容不下張浪在這裡懊惱,因為那名黑衣人已壓低自己身子,鋼刀貼著地面,狂削而來。
張浪終於火了,左腳側跨,避開對方鋼刀的同時,手中的鐵劍,如蟒蛇出洞,直刺對方手腕而去。
那黑衣人輕易閃過,接著連翻帶滾,鋼刀「唰唰」不停,一時間刀氣四射,片片亂舞,枯草碎石隨風而動,連連攻擊張浪下三路。活像武俠小說裡面六扇門用的地堂刀法一樣。
張浪從沒有碰上這樣的打法,一時間有些手足失措,連連後退,只有招架之功,感覺有力使不上。

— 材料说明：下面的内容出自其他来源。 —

-- ==== Sys2Proof/Machine/StepCmds.lean ====
section
/-! DEFINITION. The commands and operations of the step transaction (R414-R448): RUN_STEP, COMMIT_STEP, ABORT_STEP, EVAL_RUN,
GNORM, the close of the vote, the global result with the replay check (R475, R476), UPDATE, and mirrored mode's digests
(R505, R506). -/

namespace Sys2Proof.Machine

/-! ### Starting runs (R399) -/

/-- Whether a program, or a service program that it calls, holds WAITMB (R417, R447). -/
def State.usesWaitmb (s : State) : Nat → Nat → Bool
  | 0, _ => false
  | n + 1, id => (s.programOps id).any fun w =>
    sOp w == 0x0B || (sOp w == 0x0E && State.usesWaitmb s n (bits (sArg w) 0 32))

/-- The runs of one branch, one for each of its stages. -/
def runsOfBranch (eval : Bool) (prog b nstage : Nat) : List ProgRun :=
  (List.range nstage).map fun st => ⟨32 * b + st, eval, prog, prog, 0, [], [], 0, [], [], false⟩

/-- Branches with their index. -/
def State.branches (s : State) : List (Branch × Nat) := s.cfg.active.branches.zipIdx

/-- Branches that run their evaluation program (R394, R447). -/
def State.evalBranches (s : State) (mask : Nat) : List (Branch × Nat) :=
  s.branches.filter fun b => b.1.evalProg != 0xFFFFFFFF && (mask == 0 || bit mask b.2)

/-- Starts runs; each sequencer of their kilns starts its issue numbers at 0 (R138). -/
def State.startRuns (s : State) (rs : List ProgRun) : State :=
  let kilns := rs.foldl (fun m r => m ||| s.stageKilns r.id) 0
  let s := (hearthsOf kilns 0xFFF).foldl (fun t h => t.put (Reg.HTH_ISSUE_NEXT h) 0) s
  { s with col := { s.col with runs := rs } }

/-! ### RUN_STEP (R417) -/

/-- Fixes the pair mode of the step (R505). -/
def State.fixPairMode (s : State) : State :=
  let own := s.get Reg.PAIR_CTL_MODE
  let up := s.get Reg.PAIR_STATUS_STATE = 2
  let both := own = 2 && s.link.peerMode = 2
  let ranks := decide (s.get Reg.ODN_FAB_STATUS_NRANK ≤ 1)
  (s.put Reg.PAIR_STATUS_MODE (if !up then 0 else if both && ranks then 2 else 1)).put Reg.PAIR_STATUS_MODEMISMATCH
    (if up && (own != s.link.peerMode || (both && !ranks)) then 1 else 0)

/-- Notices of the opening step that came early take effect; those of other steps go (R425). -/
def State.openNotices (s : State) : State :=
  let mine := s.link.early.filter fun n => !n.eval && n.step == s.get Reg.COL_STEP_NUM_STEP
  let s := { s with link := { s.link with early := mine } }
  mine.foldl (fun t n => match n.void with
    | some r => t.hearReasons r
    | none => t) s

/-- The step registers and records as a step opens (R417). -/
def State.openRecords (s : State) (number : Nat) (auto : Bool) : State :=
  let s := (s.clearRuns false).clearRuns true
  let s := ((s.put Reg.COL_STEP_NUM_STEP number).put Reg.COL_STEP_STATUS_AUTO (if auto then 1 else 0)).put
    Reg.COL_STEP_STATUS_VOID 0
  let s := ((s.put Reg.COL_STEP_STATUS_CLOSED 0).put Reg.COL_STEP_STATUS_COMMITREQ 0).put Reg.COL_STEP_LOCAL_LOCAL 0
  let s := s.put Reg.COL_STEP_VOTE_LATE 0
  let digest := match s.link.digestIn with
    | some d => if fieldAt d 0 8 = number then some d else none
    | none => none
  let step := { s.step with
    regions := s.cfg.active.regions, gnorms := [], updates := [], squares := [], deadline := none, flags := 0
    routes := [], shardsIn := [], norms := [], lossRead := false }
  let kilns : SMap Kiln := (s.kilns.map fun p => (p.1, { p.2 with gradSum := none })).filter fun p => p.2 != Kiln.empty
  { s with
    kilns := kilns
    step := step
    link := { s.link with mirror := none, digestIn := digest } }.openStats

/-- The step opens (R417). -/
def State.openTraining (s : State) (number : Nat) (auto : Bool) : State :=
  let s := ((s.openRecords number auto).enter 1).fixPairMode
  let s := if s.deferVeto then s.veto vDEFER else s
  (s.startRuns (s.branches.flatMap fun b => runsOfBranch false b.1.stepProg b.2 b.1.nstage)).openNotices

/-- The work of RUN_STEP: the rows of R417 after those that wait. -/
def runStepWork (s : State) (c : Started) : State :=
  let number := dField c.desc 8 8
  let st := s.stepState
  if st = 7 then s.complete c stepTorn
  else if st ≠ 0 && st ≠ 5 then s.complete c stepStateErr
  else if number ≠ s.get Reg.COL_STEP_NEXT_NEXT then s.complete c stepNumber
  else if (s.branches.any fun b => s.usesWaitmb 16 b.1.stepProg) && !s.isSet Reg.RIK_STATUS_BOUND0 then s.complete c stepUnbound
  else (s.openTraining number (bit (dField c.desc 16 1) 0)).progress

/-- Whether RUN_STEP and EVAL_RUN wait: a load or an evaluation is in progress, an automatic bank is about to capture (R462),
or a rekindle or adoption may write the model (DESIGN CHOICE, log entry 30). -/
def State.runsWait (s : State) : Bool := s.loading || s.evaluating || s.bank.due || s.bank.rekindle.isSome

/-- RUN_STEP (R417, R420). -/
def execRunStep (sq : Fin 64) (d : BitVec 512) (s : State) : Host.Outcome State Fault Refusal :=
  .next (s.hostCommand 0x02 sq d State.runsWait runStepWork)

/-! ### COMMIT_STEP and ABORT_STEP (R419) -/

/-- Whether COL_STEP_LAST tells that the step of COL_STEP_NUM ended with an outcome. -/
def State.lastWas (s : State) (outcome : Nat) : Bool :=
  s.get Reg.COL_STEP_LAST_OUTCOME = outcome && s.get Reg.COL_STEP_LAST_STEP = s.get Reg.COL_STEP_NUM_STEP % 2 ^ 56

/-- The command waits for the global result and holds its queue. -/
def State.holdCommand (s : State) (c : Started) : State :=
  { s with col := { s.col with started := s.col.started.map fun (x : Started) =>
      if x.order = c.order then { x with hold := true } else x } }.put Reg.COL_STEP_STATUS_COMMITREQ 1

/-- The work of COMMIT_STEP. -/
def commitWork (s : State) (c : Started) : State :=
  let st := s.stepState
  if dField c.desc 8 8 ≠ s.get Reg.COL_STEP_NUM_STEP then s.complete c stepNumber
  else if st = 7 then s.complete c stepTorn
  else if st = 1 || st = 2 then s.holdCommand c
  else if st = 3 then s.beginCommit.progress
  else if st = 6 || (st = 0 && s.lastWas 3) then s.complete c stepVetoed 0 s.voteDetail
  else if st = 5 && s.lastWas 2 then s.complete c stepSkipped 0 s.voteDetail
  else s.complete c stepStateErr

/-- COMMIT_STEP (R419). -/
def execCommitStep (sq : Fin 64) (d : BitVec 512) (s : State) : Host.Outcome State Fault Refusal :=
  .next (s.hostCommand 0x03 sq d noWait commitWork)

/-- The work of ABORT_STEP; it completes when the step reaches IDLE. -/
def abortWork (s : State) (c : Started) : State :=
  let st := s.stepState
  if dField c.desc 8 8 ≠ s.get Reg.COL_STEP_NUM_STEP then s.complete c stepNumber
  else if st = 7 then s.complete c stepTorn
  else if st = 1 || st = 2 || st = 3 then (s.veto vHOST).progress
  else if st = 6 then s
  else s.complete c stepStateErr

/-- ABORT_STEP (R419, R424). -/
def execAbortStep (sq : Fin 64) (d : BitVec 512) (s : State) : Host.Outcome State Fault Refusal :=
  .next (s.hostCommand 0x04 sq d noWait abortWork)

/-! ### EVAL_RUN (R447, R448) -/

/-- Whether BRANCHES names a branch without an evaluation program. -/
def State.evalMissing (s : State) (mask : Nat) : Bool :=
  mask != 0 && ((s.evalBranches mask).map fun b => 2 ^ b.2).foldl (· + ·) 0 != mask

/-- The evaluation starts. -/
def State.openEval (s : State) (mask : Nat) : State :=
  let s := (s.clearRuns false).clearRuns true
  let early := s.link.early.filter fun n => n.eval && n.step == s.get Reg.COL_STEP_NEXT_NEXT
  let s := { s with
    step := { s.step with regions := s.cfg.active.regions, evalCode := 0 }
    link := { s.link with early := early } }.put Reg.COL_STATUS_EVALRUN 1
  s.startRuns ((s.evalBranches mask).flatMap fun b => runsOfBranch true b.1.evalProg b.2 b.1.nstage)

/-- The work of EVAL_RUN. -/
def evalWork (s : State) (c : Started) : State :=
  let mask := dField c.desc 8 4
  let st := s.stepState
  if s.evalMissing mask then s.complete c stepInvalid
  else if st = 7 then s.complete c stepTorn
  else if st ≠ 0 && st ≠ 5 then s.complete c stepStateErr
  else if ((s.evalBranches mask).any fun b => s.usesWaitmb 16 b.1.evalProg) && !s.isSet Reg.RIK_STATUS_BOUND1 then
    s.complete c stepUnbound
  else (s.openEval mask).progress

/-- EVAL_RUN (R447): it waits while a load or another run is in progress. -/
def execEvalRun (sq : Fin 64) (d : BitVec 512) (s : State) : Host.Outcome State Fault Refusal :=
  .next (s.hostCommand 0x05 sq d State.runsWait evalWork)

/-! ### GNORM and the close of the vote (R427-R431) -/

/-- The UPDATE of a program. -/
def State.updateOf (s : State) (prog : Nat) : Option (BitVec 128) := (s.programOps prog).find? fun w => sOp w == 0x13

/-- Checks the UPDATE descriptor of the same run (R427). -/
def State.checkUpdate (s : State) (p : Nat) : State × Nat :=
  match s.run p with
  | none => (s, 0)
  | some r => match s.updateOf r.main with
    | none => (s, 0)
    | some u => match s.readUpdate (s.opKilns p u) (sArg u) with
      | (s, .error c) => (s, c)
      | (s, .ok _) => (s, 0)

/-- GNORM has issued, with the TIMEOUT that its descriptor gives, 0 where it could not be read. -/
def State.gnormIssued (s : State) (p timeout : Nat) : State :=
  { s with step := { s.step with gnorms := s.step.gnorms ++ [⟨p, timeout⟩] } }

/-- The work of GNORM: both descriptors are checked; a void step streams nothing (R425). -/
def State.gnormWork (s : State) (p seq : Nat) (op : BitVec 128) : State :=
  match s.readGnorm (s.opKilns p op) (sArg op) with
  | (s, .error c) => (s.gnormIssued p 0).opDone p seq c
  | (s, .ok (g, rs)) =>
    let s := s.gnormIssued p (fieldAt g 20 4)
    let (s, c) := s.checkUpdate p
    if c ≠ 0 then s.opDone p seq c
    else if s.isSet Reg.COL_STEP_STATUS_VOID then s.opDone p seq 0
    else
      let (s, c) := s.streamGnorm rs
      s.opDone p seq c

/-- GNORM (R427, R428). -/
def execGnorm (p : Fin 512) (op : BitVec 128) (s : State) : Host.Outcome State Fault Refusal :=
  s.runOp 0x12 p op alone fun s seq => if s.isEval p then s.opDone p seq 0 else s.gnormWork p seq op

/-- The module's combined square sum (R429); zero in a void step (R425). -/
def State.ownSum (s : State) : BucketSum :=
  if s.isSet Reg.COL_STEP_STATUS_VOID then freshSum
  else combineSums ((List.range 32).filterMap fun k => (s.kiln k).gradSum)

/-- Whether the vote closes now: every training run has issued its GNORM, and no collective still adds squares. -/
def State.closesNow (s : State) : Bool :=
  s.stepState = 2 && !s.isSet Reg.COL_STEP_STATUS_CLOSED &&
    ((s.runsOf false).all fun r => s.step.gnorms.any (·.run == r.id)) && s.link.colls.all fun c => !c.d.sqsum

/-- Combined route records go to the first place of their layer, as stat records do (R277). -/
def State.placeRoutes (s : State) (rs : List (List Byte)) : State :=
  rs.foldl (fun t r => match t.step.routes.find? (·.1 == fieldAt r 0 2) with
    | some x => t.post x.2 (fitBytes 64 r)
    | none => t) s

/-- VOTE_CLOSE (R422, R429): square sums, stat and route records combine, and the contribution leaves. -/
def execVoteClose (s : State) : Host.Outcome State Fault Refusal :=
  if !s.closesNow then .next s
  else
    let s := s.enterSquares
    let sum := s.ownSum
    let s := if sum.special = .finite then s else s.veto vGRAD
    let s := if s.isSet Reg.COL_STEP_CTL_NUMABORT then s.orInto Reg.COL_STEP_LOCAL_LOCAL (2 ^ 31) else s
    let s := s.combineStats
    let s := s.placeRoutes s.combinedRoutes
    let s := s.emit (.contribution {
      step := BitVec.ofNat 64 (s.get Reg.COL_STEP_NUM_STEP), sum := BitVec.ofNat 768 (leNat (sum.record .gl16w))
      vote := BitVec.ofNat 32 (s.get Reg.COL_STEP_LOCAL_LOCAL)
      stats := s.combinedStats.map fun r => BitVec.ofNat 1024 (leNat r)
      routes := s.combinedRoutes.map fun r => BitVec.ofNat 512 (leNat r) })
    let timeout := (s.step.gnorms.map (·.timeout)).foldl Nat.max 0
    let s := s.put Reg.COL_STEP_STATUS_CLOSED 1
    .next ({ s with step := { s.step with deadline := if timeout = 0 then none else some (s.now + timeout) } }.progress)

/-- REDUCTION_TIMEOUT (R431). -/
def execReductionTimeout (s : State) : Host.Outcome State Fault Refusal :=
  match s.step.deadline with
  | none => .next s
  | some t =>
    if s.stepState = 2 && s.isSet Reg.COL_STEP_STATUS_CLOSED && decide (t ≤ s.now) && s.link.mirror.isNone then
      .next (s.veto vLINK).progress
    else .next s

/-! ### The replay check (R475, R476) -/

/-- The first banking-class error; level 7 names none (R479). -/
def State.bnkErr (s : State) (code level : Nat) : State :=
  s.firstErr Reg.BNK_ERR_VALID Reg.BNK_ERR_CODE code [(Reg.BNK_ERR_LEVEL, level)]

/-- Whether the step's NL word matches a reference. -/
def State.replayMatches (s : State) (ref : BitVec 64) : Bool :=
  let loss := ref.toNat / 2 ^ 32
  s.get Reg.COL_STEP_NORM_NORM == ref.toNat % 2 ^ 32 &&
    (!s.step.lossRead || loss == 0 || s.get Reg.COL_STEP_NORM_LOSS == loss)

/-- The candidate under trial, 0 or 1, if one is untried. -/
def State.underTrial (s : State) : Option Nat :=
  if !s.isSet Reg.BNK_TRIAL_ACTIVE then none
  else if s.get Reg.BNK_TRIAL_RES0 = 0 then some 0
  else if s.get Reg.BNK_TRIAL_RES1 = 0 then some 1
  else none

/-- Ends a trial. -/
def State.endTrial (s : State) : State := { s with bank := { s.bank with trial := none } }.put Reg.BNK_TRIAL_ACTIVE 0

/-- Level of a candidate of the trial, 7 for none. -/
def State.trialLevel (s : State) : Option Nat → Nat
  | some 0 => s.get Reg.BNK_TRIAL_LV0
  | some _ => s.get Reg.BNK_TRIAL_LV1
  | none => 7

/-- A replay that does not match (R475): the error, an event, and the late reason. -/
def State.replayFailed (s : State) (level : Nat) : State :=
  (((s.bnkErr 0x9008 level).raise 9 0x01 0x2B0 0x9008 (s.get Reg.COL_STEP_NUM_STEP))).veto vFAULT

/-- The replay check, when VERIFY is set and the step is the one to verify. -/
def State.replayCheck (s : State) : State :=
  match s.bank.ref with
  | none => s
  | some ref =>
    if !s.isSet Reg.BNK_STATUS_VERIFY || s.bank.refStep ≠ s.get Reg.COL_STEP_NUM_STEP then s
    else
      let ok := s.replayMatches ref
      let tried := s.underTrial
      let level := s.trialLevel tried
      let s := if ok then s.put Reg.BNK_STATUS_VERIFY 0 else s
      let s := match tried with
        | some 0 => s.put Reg.BNK_TRIAL_RES0 (if ok then 1 else 2)
        | some _ => s.put Reg.BNK_TRIAL_RES1 (if ok then 1 else 2)
        | none => s
      if !ok then s.replayFailed level
      else match tried with
        | none => s
        | some i => if i = 1 && s.get Reg.BNK_TRIAL_RES0 = 2 then s.endTrial else s.veto vFAULT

「可惡的臭娘們,某要殺了你。」場中忽然傳來一聲憤怒的吼聲,一下鎮住不少交戰之人。
許褚在和典韋的惡戰中,仍分神吼道:「兄弟,怎麼了。」
那麼使雙槍的黑衣人狠狠盯著趙雨,怒火沖天道:「大哥,許易差點給這娘們廢了左手。」
眾人借空回頭望去,只和趙雨纏鬥那名使雙槍的黑衣人,右手肩好似被趙雨梅花槍劃過,現出三寸長的裂口,看樣子雖然傷的不重,但也讓他左手肩失去一些活動能力。不過這人典型的博命之徒,低吼一聲,又舞起雙槍,衝向得意洋洋的趙雨。